■ Stored data ■
-- ==== Sys2Proof/Tests/Slice0.lean ====
section
/-! SUPPORT. Small tests and the witnesses of the statements' hypotheses. Expected results come from the vectors of
95_test_vectors.md (named in each comment) or from the encodings of 30_encoding.md R76. -/

namespace Sys2Proof.Tests

open Sys2Proof Sys2Proof.Machine

/-! ### Helpers -/

/-- What f reads of the next state, if there is one. -/
def look {α : Type} (f : State → α) : Result → Option α
  | .next s => some (f s)
  | .fault _ => none
  | .refused _ => none

/-- One step of a state with a word placed at pc. -/
def run1 {α : Type} (s : State) (w : Nat) (f : State → α) : Option α := look f (step (s.withFetchWord 16 w))

/-- The state after power-on with two registers set. -/
def regs2 (x : RegIx) (a : Byte) (y : RegIx) (b : Byte) : State := (State.reset.setV y b).setV x a

/-- The state after power-on with I set and bytes from 0x300 on. -/
def atI (i : Word) (bytes : List Byte) : State :=
  { State.reset with I := i, mem := Memory.image State.reset.bg 0x300 bytes }

/-- The state after power-on with other parameters. -/
def withCfg (f : Config → Config) (s : State) : State := { s with cfg := f s.cfg }

/-- The state after power-on waiting for a key in register r, with DT = 5. -/
def waiting (r : RegIx) : State := { State.reset with runState := .awaitingKey r, DT := 5 }

/-- The state after power-on with frames of the given length and a frame pending. -/
def framed (cycles : Nat) (k : Word) : State :=
  { withCfg (fun c => { c with cyclesPerFrame := cycles }) State.reset with pending := [.frameTick k] }

/-! ### WellFormed: ill-formed terms are refused -/

theorem test_wf_refuses_recognized_group0 : (Instr.unknown 0x00E0).wf = false := by decide
theorem test_wf_refuses_recognized_return : (Instr.unknown 0x03EE).wf = false := by decide
theorem test_wf_refuses_one_level_group : (Instr.unknown 0x1234).wf = false := by decide
theorem test_wf_refuses_recognized_group8 : (Instr.unknown 0x812E).wf = false := by decide
theorem test_wf_refuses_recognized_groupE : (Instr.unknown 0xE5A1).wf = false := by decide
theorem test_wf_refuses_recognized_groupF : (Instr.unknown 0xF365).wf = false := by decide
theorem test_wf_admits_unrecognized :
    [0x0123, 0x8008, 0xE000, 0xF0FF].all (fun w => (Instr.unknown w).wf) = true := by decide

■ What you have to do ■
What is needed is an exact copy of the lines above, from the one containing "the vectors of" through the one containing "with DT = 5. -/", with nothing added.

■ Answer box ■
/-! SUPPORT. Small tests and the witnesses of the statements' hypotheses. Expected results come from the vectors of
95_test_vectors.md (named in each comment) or from the encodings of 30_encoding.md R76. -/

namespace Sys2Proof.Tests

open Sys2Proof Sys2Proof.Machine

/-! ### Helpers -/

/-- What f reads of the next state, if there is one. -/
def look {α : Type} (f : State → α) : Result → Option α
  | .next s => some (f s)
  | .fault _ => none
  | .refused _ => none

/-- One step of a state with a word placed at pc. -/
def run1 {α : Type} (s : State) (w : Nat) (f : State → α) : Option α := look f (step (s.withFetchWord 16 w))

/-- The state after power-on with two registers set. -/
def regs2 (x : RegIx) (a : Byte) (y : RegIx) (b : Byte) : State := (State.reset.setV y b).setV x a

/-- The state after power-on with I set and bytes from 0x300 on. -/
def atI (i : Word) (bytes : List Byte) : State :=
  { State.reset with I := i, mem := Memory.image State.reset.bg 0x300 bytes }

/-- The state after power-on with other parameters. -/
def withCfg (f : Config → Config) (s : State) : State := { s with cfg := f s.cfg }

/-- The state after power-on waiting for a key in register r, with DT = 5. -/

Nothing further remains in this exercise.